Look through the records, and wherever the string "decision" turns up, copy out that line.

(Beginning of Recorded data)

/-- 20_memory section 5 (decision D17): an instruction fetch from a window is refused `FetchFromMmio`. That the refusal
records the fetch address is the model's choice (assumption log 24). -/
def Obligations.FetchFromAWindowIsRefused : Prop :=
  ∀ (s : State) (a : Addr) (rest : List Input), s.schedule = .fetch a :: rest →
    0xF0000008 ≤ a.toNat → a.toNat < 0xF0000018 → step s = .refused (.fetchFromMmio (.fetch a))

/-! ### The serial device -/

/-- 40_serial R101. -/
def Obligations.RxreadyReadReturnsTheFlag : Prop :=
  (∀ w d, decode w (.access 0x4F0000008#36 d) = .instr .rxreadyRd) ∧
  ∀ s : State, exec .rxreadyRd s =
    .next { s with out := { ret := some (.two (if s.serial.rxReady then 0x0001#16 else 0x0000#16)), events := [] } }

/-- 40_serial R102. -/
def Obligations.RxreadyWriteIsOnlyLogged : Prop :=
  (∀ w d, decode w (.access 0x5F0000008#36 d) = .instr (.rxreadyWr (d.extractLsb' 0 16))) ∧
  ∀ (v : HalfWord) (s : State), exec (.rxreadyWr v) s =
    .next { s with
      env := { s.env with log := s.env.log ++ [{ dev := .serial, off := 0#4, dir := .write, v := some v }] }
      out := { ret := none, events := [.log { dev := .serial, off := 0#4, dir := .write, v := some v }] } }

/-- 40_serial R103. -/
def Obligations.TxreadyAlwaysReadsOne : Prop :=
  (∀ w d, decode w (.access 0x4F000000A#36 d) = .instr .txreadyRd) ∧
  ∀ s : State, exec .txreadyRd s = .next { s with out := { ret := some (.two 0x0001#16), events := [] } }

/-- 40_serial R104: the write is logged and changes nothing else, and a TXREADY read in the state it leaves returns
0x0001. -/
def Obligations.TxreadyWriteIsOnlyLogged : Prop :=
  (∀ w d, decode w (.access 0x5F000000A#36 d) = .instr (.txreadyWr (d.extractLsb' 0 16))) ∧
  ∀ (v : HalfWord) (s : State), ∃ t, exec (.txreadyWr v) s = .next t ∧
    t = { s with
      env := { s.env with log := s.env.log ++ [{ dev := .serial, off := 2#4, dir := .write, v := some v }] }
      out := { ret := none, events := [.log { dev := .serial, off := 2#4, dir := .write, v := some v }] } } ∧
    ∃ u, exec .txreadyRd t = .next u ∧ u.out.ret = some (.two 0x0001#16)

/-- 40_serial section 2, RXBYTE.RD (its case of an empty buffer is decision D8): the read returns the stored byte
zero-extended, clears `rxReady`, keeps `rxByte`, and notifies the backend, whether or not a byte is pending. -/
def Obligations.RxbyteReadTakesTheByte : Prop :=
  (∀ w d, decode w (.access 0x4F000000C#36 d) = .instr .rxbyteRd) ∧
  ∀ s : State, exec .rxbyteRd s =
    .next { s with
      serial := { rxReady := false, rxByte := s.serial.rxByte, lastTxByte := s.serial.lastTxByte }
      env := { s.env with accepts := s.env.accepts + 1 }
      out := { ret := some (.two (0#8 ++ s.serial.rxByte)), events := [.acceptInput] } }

(End of Recorded data)

→ **Response area**:
/-- 20_memory section 5 (decision D17): an instruction fetch from a window is refused `FetchFromMmio`. That the refusal
/-- 40_serial section 2, RXBYTE.RD (its case of an empty buffer is decision D8): the read returns the stored byte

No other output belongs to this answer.